*** Data provided ***
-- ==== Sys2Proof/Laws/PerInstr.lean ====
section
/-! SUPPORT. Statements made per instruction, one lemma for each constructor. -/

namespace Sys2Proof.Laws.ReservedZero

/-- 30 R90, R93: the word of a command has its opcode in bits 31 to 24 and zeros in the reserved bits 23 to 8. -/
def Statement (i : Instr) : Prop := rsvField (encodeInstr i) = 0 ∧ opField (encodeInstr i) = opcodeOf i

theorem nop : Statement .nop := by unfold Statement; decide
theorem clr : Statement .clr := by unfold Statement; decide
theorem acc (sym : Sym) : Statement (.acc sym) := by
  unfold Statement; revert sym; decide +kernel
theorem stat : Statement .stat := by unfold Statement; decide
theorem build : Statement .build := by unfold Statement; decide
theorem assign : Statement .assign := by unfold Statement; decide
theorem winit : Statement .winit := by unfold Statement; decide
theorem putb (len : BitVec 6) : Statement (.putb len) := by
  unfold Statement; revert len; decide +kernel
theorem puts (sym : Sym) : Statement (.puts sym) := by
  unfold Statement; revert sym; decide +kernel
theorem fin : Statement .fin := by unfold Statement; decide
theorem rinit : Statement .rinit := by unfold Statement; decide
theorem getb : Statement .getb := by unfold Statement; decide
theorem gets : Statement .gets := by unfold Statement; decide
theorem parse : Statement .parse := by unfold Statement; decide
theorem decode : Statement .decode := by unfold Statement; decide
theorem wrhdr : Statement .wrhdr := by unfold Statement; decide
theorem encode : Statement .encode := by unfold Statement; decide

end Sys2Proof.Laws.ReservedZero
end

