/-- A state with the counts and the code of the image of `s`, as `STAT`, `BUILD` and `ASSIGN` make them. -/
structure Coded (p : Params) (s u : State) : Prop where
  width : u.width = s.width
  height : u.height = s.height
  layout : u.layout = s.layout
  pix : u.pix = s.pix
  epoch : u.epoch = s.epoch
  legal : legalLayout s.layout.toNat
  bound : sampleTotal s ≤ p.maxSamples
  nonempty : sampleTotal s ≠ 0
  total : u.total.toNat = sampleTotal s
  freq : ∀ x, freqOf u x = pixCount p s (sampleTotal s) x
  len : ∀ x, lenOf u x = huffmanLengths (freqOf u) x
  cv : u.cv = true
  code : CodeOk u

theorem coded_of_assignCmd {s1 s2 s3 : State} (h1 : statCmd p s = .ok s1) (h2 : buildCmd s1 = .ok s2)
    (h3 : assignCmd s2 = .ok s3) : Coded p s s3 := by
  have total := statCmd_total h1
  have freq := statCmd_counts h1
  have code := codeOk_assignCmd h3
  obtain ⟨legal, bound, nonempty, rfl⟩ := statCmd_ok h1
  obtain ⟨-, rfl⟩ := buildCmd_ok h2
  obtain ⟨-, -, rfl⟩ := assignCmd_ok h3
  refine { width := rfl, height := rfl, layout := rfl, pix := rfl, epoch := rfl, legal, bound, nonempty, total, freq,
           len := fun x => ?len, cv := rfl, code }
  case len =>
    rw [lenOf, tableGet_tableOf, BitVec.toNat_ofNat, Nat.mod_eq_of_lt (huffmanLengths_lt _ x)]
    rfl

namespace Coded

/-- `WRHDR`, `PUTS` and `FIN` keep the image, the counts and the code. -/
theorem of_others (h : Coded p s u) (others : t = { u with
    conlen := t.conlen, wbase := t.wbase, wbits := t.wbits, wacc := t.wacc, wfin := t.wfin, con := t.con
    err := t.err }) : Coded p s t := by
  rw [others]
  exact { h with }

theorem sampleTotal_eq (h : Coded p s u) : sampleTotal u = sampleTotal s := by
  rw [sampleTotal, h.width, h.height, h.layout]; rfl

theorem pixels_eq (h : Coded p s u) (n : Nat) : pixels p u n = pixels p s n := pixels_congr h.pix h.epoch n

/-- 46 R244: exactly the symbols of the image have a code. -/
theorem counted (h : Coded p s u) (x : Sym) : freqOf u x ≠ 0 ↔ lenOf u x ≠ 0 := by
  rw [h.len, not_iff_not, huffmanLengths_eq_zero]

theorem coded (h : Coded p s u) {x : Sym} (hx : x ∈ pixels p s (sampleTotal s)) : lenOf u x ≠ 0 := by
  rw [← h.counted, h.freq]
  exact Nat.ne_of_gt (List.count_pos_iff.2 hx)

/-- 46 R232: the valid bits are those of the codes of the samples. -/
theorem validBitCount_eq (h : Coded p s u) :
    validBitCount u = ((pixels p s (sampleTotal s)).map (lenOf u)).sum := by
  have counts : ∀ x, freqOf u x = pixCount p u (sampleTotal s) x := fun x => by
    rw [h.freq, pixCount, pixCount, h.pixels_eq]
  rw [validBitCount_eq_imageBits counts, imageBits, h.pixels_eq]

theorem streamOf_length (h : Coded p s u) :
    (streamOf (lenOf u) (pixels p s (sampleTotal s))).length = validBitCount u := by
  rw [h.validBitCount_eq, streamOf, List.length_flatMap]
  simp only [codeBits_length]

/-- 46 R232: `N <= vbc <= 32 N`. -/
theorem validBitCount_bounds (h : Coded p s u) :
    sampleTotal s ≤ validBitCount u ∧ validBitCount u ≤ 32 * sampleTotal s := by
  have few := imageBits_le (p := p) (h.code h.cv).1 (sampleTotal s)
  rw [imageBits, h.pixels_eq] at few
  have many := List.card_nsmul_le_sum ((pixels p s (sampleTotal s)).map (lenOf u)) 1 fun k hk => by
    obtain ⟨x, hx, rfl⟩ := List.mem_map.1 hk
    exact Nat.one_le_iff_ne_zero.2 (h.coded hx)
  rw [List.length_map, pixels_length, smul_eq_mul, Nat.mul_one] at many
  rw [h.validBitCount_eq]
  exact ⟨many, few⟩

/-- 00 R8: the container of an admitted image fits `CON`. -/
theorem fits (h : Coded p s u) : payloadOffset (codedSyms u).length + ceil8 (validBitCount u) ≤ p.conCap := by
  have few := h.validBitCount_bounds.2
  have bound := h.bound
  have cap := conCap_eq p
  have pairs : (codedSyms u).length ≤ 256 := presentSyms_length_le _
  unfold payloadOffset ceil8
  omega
*** End of Data provided ***
▸ Task requirements
Say each line again exactly as it appears above.

▸ Answer box
-- ==== Sys2Proof/Laws/PerInstr.lean ====
section
/-! SUPPORT. Statements made per instruction, one lemma for each constructor. -/

namespace Sys2Proof.Laws.ReservedZero

/-- 30 R90, R93: the word of a command has its opcode in bits 31 to 24 and zeros in the reserved bits 23 to 8. -/
def Statement (i : Instr) : Prop := rsvField (encodeInstr i) = 0 ∧ opField (encodeInstr i) = opcodeOf i

theorem nop : Statement .nop := by unfold Statement; decide
theorem clr : Statement .clr := by unfold Statement; decide
theorem acc (sym : Sym) : Statement (.acc sym) := by
  unfold Statement; revert sym; decide +kernel
theorem stat : Statement .stat := by unfold Statement; decide
theorem build : Statement .build := by unfold Statement; decide
theorem assign : Statement .assign := by unfold Statement; decide
theorem winit : Statement .winit := by unfold Statement; decide
theorem putb (len : BitVec 6) : Statement (.putb len) := by
  unfold Statement; revert len; decide +kernel
theorem puts (sym : Sym) : Statement (.puts sym) := by
  unfold Statement; revert sym; decide +kernel
theorem fin : Statement .fin := by unfold Statement; decide
theorem rinit : Statement .rinit := by unfold Statement; decide
theorem getb : Statement .getb := by unfold Statement; decide
theorem gets : Statement .gets := by unfold Statement; decide
theorem parse : Statement .parse := by unfold Statement; decide
theorem decode : Statement .decode := by unfold Statement; decide
theorem wrhdr : Statement .wrhdr := by unfold Statement; decide
theorem encode : Statement .encode := by unfold Statement; decide

end Sys2Proof.Laws.ReservedZero
end

/-- A state with the counts and the code of the image of `s`, as `STAT`, `BUILD` and `ASSIGN` make them. -/
structure Coded (p : Params) (s u : State) : Prop where
  width : u.width = s.width
  height : u.height = s.height
  layout : u.layout = s.layout
  pix : u.pix = s.pix
  epoch : u.epoch = s.epoch
  legal : legalLayout s.layout.toNat
  bound : sampleTotal s ≤ p.maxSamples
  nonempty : sampleTotal s ≠ 0
  total : u.total.toNat = sampleTotal s
  freq : ∀ x, freqOf u x = pixCount p s (sampleTotal s) x
  len : ∀ x, lenOf u x = huffmanLengths (freqOf u) x
  cv : u.cv = true
  code : CodeOk u

theorem coded_of_assignCmd {s1 s2 s3 : State} (h1 : statCmd p s = .ok s1) (h2 : buildCmd s1 = .ok s2)
    (h3 : assignCmd s2 = .ok s3) : Coded p s s3 := by
  have total := statCmd_total h1
  have freq := statCmd_counts h1
  have code := codeOk_assignCmd h3
  obtain ⟨legal, bound, nonempty, rfl⟩ := statCmd_ok h1
  obtain ⟨-, rfl⟩ := buildCmd_ok h2
  obtain ⟨-, -, rfl⟩ := assignCmd_ok h3
  refine { width := rfl, height := rfl, layout := rfl, pix := rfl, epoch := rfl, legal, bound, nonempty, total, freq,
           len := fun x => ?len, cv := rfl, code }
  case len =>
    rw [lenOf, tableGet_tableOf, BitVec.toNat_ofNat, Nat.mod_eq_of_lt (huffmanLengths_lt _ x)]
    rfl

namespace Coded

/-- `WRHDR`, `PUTS` and `FIN` keep the image, the counts and the code. -/
theorem of_others (h : Coded p s u) (others : t = { u with
    conlen := t.conlen, wbase := t.wbase, wbits := t.wbits, wacc := t.wacc, wfin := t.wfin, con := t.con
    err := t.err }) : Coded p s t := by
  rw [others]
  exact { h with }

theorem sampleTotal_eq (h : Coded p s u) : sampleTotal u = sampleTotal s := by
  rw [sampleTotal, h.width, h.height, h.layout]; rfl

theorem pixels_eq (h : Coded p s u) (n : Nat) : pixels p u n = pixels p s n := pixels_congr h.pix h.epoch n

/-- 46 R244: exactly the symbols of the image have a code. -/
theorem counted (h : Coded p s u) (x : Sym) : freqOf u x ≠ 0 ↔ lenOf u x ≠ 0 := by
  rw [h.len, not_iff_not, huffmanLengths_eq_zero]

theorem coded (h : Coded p s u) {x : Sym} (hx : x ∈ pixels p s (sampleTotal s)) : lenOf u x ≠ 0 := by
  rw [← h.counted, h.freq]
  exact Nat.ne_of_gt (List.count_pos_iff.2 hx)

/-- 46 R232: the valid bits are those of the codes of the samples. -/
theorem validBitCount_eq (h : Coded p s u) :
    validBitCount u = ((pixels p s (sampleTotal s)).map (lenOf u)).sum := by
  have counts : ∀ x, freqOf u x = pixCount p u (sampleTotal s) x := fun x => by
    rw [h.freq, pixCount, pixCount, h.pixels_eq]
  rw [validBitCount_eq_imageBits counts, imageBits, h.pixels_eq]

theorem streamOf_length (h : Coded p s u) :
    (streamOf (lenOf u) (pixels p s (sampleTotal s))).length = validBitCount u := by
  rw [h.validBitCount_eq, streamOf, List.length_flatMap]
  simp only [codeBits_length]

/-- 46 R232: `N <= vbc <= 32 N`. -/
theorem validBitCount_bounds (h : Coded p s u) :
    sampleTotal s ≤ validBitCount u ∧ validBitCount u ≤ 32 * sampleTotal s := by
  have few := imageBits_le (p := p) (h.code h.cv).1 (sampleTotal s)
  rw [imageBits, h.pixels_eq] at few
  have many := List.card_nsmul_le_sum ((pixels p s (sampleTotal s)).map (lenOf u)) 1 fun k hk => by
    obtain ⟨x, hx, rfl⟩ := List.mem_map.1 hk
    exact Nat.one_le_iff_ne_zero.2 (h.coded hx)
  rw [List.length_map, pixels_length, smul_eq_mul, Nat.mul_one] at many
  rw [h.validBitCount_eq]
  exact ⟨many, few⟩

/-- 00 R8: the container of an admitted image fits `CON`. -/
theorem fits (h : Coded p s u) : payloadOffset (codedSyms u).length + ceil8 (validBitCount u) ≤ p.conCap := by
  have few := h.validBitCount_bounds.2
  have bound := h.bound
  have cap := conCap_eq p
  have pairs : (codedSyms u).length ≤ 256 := presentSyms_length_le _
  unfold payloadOffset ceil8
  omega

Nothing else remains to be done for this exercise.